**Your goal:** Within the material below, how many lines include the word "cancelled"? Only the number should be given.

Records for this task Block Start

/-- TASK_START (R274, R277). -/
def execTaskStart (task : TaskNo) (s : State) : Result :=
  let n := task.toNat
  let t := s.task n
  if t.state = .free then .next (s.msgReject 1 4 n)
  else if t.state = .dormant ∨ t.state = .armed then .next (s.startTask n)
  else .next (s.msgReject 2 4 n)

/-- A task leaves the step engine that prepares it: the engine is free, its stretch of work ends. -/
def State.freeEngine (s : State) (e : Nat) : State :=
  let x := s.ste e
  s.setSte e { x with
    task := none, plan := [], saving := false, signalled := false
    busy := (x.start.toNat / 128, s.cycle) :: x.busy }

/-- The engine that prepares a task. -/
def State.engineOf (s : State) (n : Nat) : Option Nat := (List.range 16).find? (fun e => (s.ste e).task == some n)

/-- A task out of preparation: its engine freed. -/
def State.leaveEngine (s : State) (n : Nat) : State :=
  match s.engineOf n with
  | some e => s.freeEngine e
  | none => s

/-- TASK_CANCEL (R285, R286). -/
def execTaskCancel (task : TaskNo) (s : State) : Result :=
  let n := task.toNat
  let t := s.task n
  if t.state = .free then .next (s.msgReject 1 5 n)
  else
    let waits := t.state = .armed || (t.state = .waiting && t.change.startAt.isNone)
    let t1 := { t.endWait with
      state := .cancelled, endc := 4, readyAt := none, ctx := false, stored := false
      cancelCyc := if waits then some (Count.cycleStart s.count) else none
      left := if t.change.startAt.isSome then some t.change else t.left, change := { t.change with startAt := none } }
    if t.state = .armed then .next (((s.setTask n t1).toJudge n).judgeGuards)
    else if t.state.live then
      let due := s.boundaryAfter s.count (s.stepLead n)
      let by_ : Issuer := .island islScheduler
      let s1 := ((s.leaveEngine n).setTask n t1).judgeGuards
      let s2 := if waits then s1.toJudge n else s1
      let s3 := (s2.commitAct 73 due (.plStop by_ (chanFin t.chan))).commitAct (64 + (s.lch t.chan).eng) due
        (.lchEnWrite by_ (chanFin t.chan) false)
      .next (s3.appendA s.at (recBytes 0x22 4 t.chan (leBytes 2 n ++ leBytes 1 t.table
        ++ leBytes 1 TaskState.cancelled.code) s.at (leBytes 2 t.step ++ leBytes 6 0 ++ leBytes 8 t.f.toNat)))
    else .next (s.msgReject 2 5 n)

/-- TASK_RESET (R277). -/
def execTaskReset (task : TaskNo) (s : State) : Result :=
  let n := task.toNat
  let t := s.task n
  if t.state = .free then .next (s.msgReject 1 6 n)
  else if t.state.live then .next (s.msgReject 2 6 n)
  else .next ((s.setTask n { t with
    state := .dormant, f := 0, w := 0, loops := [0, 0, 0, 0], endc := 0, tdue := none, sdue := none, delayArmed := false
    guardArmed := false, guardNext := false, cancelCyc := none, setNow := 0 }).judgeGuards)

/-- TASK_PRIO (R277). -/
def execTaskPrio (task : TaskNo) (arg : BitVec 32) (s : State) : Result :=
  let n := task.toNat
  let t := s.task n
  if t.state = .free then .next (s.msgReject 1 7 n)
  else if 63 < arg.toNat then .next (s.msgReject 3 7 n)
  else .next (s.setTask n { t with base := arg.toNat, prio := if t.raised then t.prio else arg.toNat })

/-- The expiry that the discipline gives an instant (R288). -/
def State.placeExpiry (s : State) (n : Nat) (guard : Bool) (t : Count) : Count :=
  if guard && s.discipline n != 0 then t
  else Count.gridFrom t 0 (s.fld (aSCH_GRP1 (s.task n).group) fSCH_GRP1_TICK * 192000)

/-- TASK_TIMER (R284, R287 to R289): E_DELAY and E_WTO are cleared and the task timer armed; an exact guard beyond 4,096 is
refused. -/
def execTaskTimer (task : TaskNo) (guard : Bool) (arg : BitVec 32) (s : State) : Result :=
  let n := task.toNat
  let t := s.task n
  let exact := guard && s.discipline n != 0
  let own := if t.guardArmed && exact then 1 else 0
  if t.state = .free then .next (s.msgReject 1 8 n)
  else if arg = 0 then .next (s.msgReject 3 8 n)
  else if s.discipline n = 1 ∧ guard = false then .next (s.msgReject 5 8 n)
  else if !(t.state = .armed || t.state.live) then .next (s.msgReject 2 8 n)
  else if exact && decide (4096 + own ≤ s.guards) then
    .next ((((s.msgReject 6 8 n).latch aSCH_LAT fSCH_LAT_TMR_FULL).causeOn 68 0).raise 68 islScheduler)
  else
    let due := s.placeExpiry n guard (s.at + BitVec.ofNat 72 (arg.toNat * 192000))
    let prep := t.state = .ready || t.state = .running || t.state = .staged
      || (t.state = .waiting && t.change.startAt.isSome)
    let s1 := s.actOnFlags n 0 ((1 <<< 22) ||| (1 <<< 23))
    let s2 := s1.setTask n { s1.task n with
      delayArmed := !guard, guardArmed := guard, guardNext := guard && prep, tdue := some due }
    .next (s2.judgeGuards.hold (.island islScheduler) due (.cmd (.taskTimerExpiry task)))

/-- TASK_TIMER_EXPIRY (R284, R287): E_DELAY or E_WTO sets. -/
def execTaskTimerExpiry (task : TaskNo) (s : State) : Result :=
  let n := task.toNat
  let t := s.task n
  match t.tdue with
  | some d =>
    if Count.upto d s.at then
      let s1 := s.setTask n { t with tdue := none, delayArmed := false, guardArmed := false, guardNext := false }
      .next (s1.judgeGuards.actOnFlags n (if t.guardArmed then 1 <<< 23 else 1 <<< 22) 0)
    else .next s
  | none => .next s

/-- STEP_TIMEOUT (R261): E_TIMER sets at S + TIMEOUT. -/
def execStepTimeout (task : TaskNo) (s : State) : Result :=
  let n := task.toNat
  let t := s.task n
  match t.sdue with
  | some d =>
    if Count.upto d s.at then .next ((s.setTask n { t with sdue := none }).actOnFlags n eTimer 0) else .next s
  | none => .next s

/-! ## Step engines (R290 to R293) -/

/-- The phases that remain of a plan after a number of cycles. -/
def planRest : List (Nat × Nat) → Nat → List (Nat × Nat)
  | [], _ => []
  | (p, c) :: r, k => if k < c then (p, c - k) :: r else planRest r (k - c)

/-- A phase from FETCH onward ends exactly after a number of cycles: a yield point (R290). -/
def yieldsAt : List (Nat × Nat) → Nat → Bool
  | [], _ => false
  | (p, c) :: r, k => if k < c then false else if k = c then decide (2 ≤ p) else yieldsAt r (k - c)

Records for this task Block End

**Answer section:** 2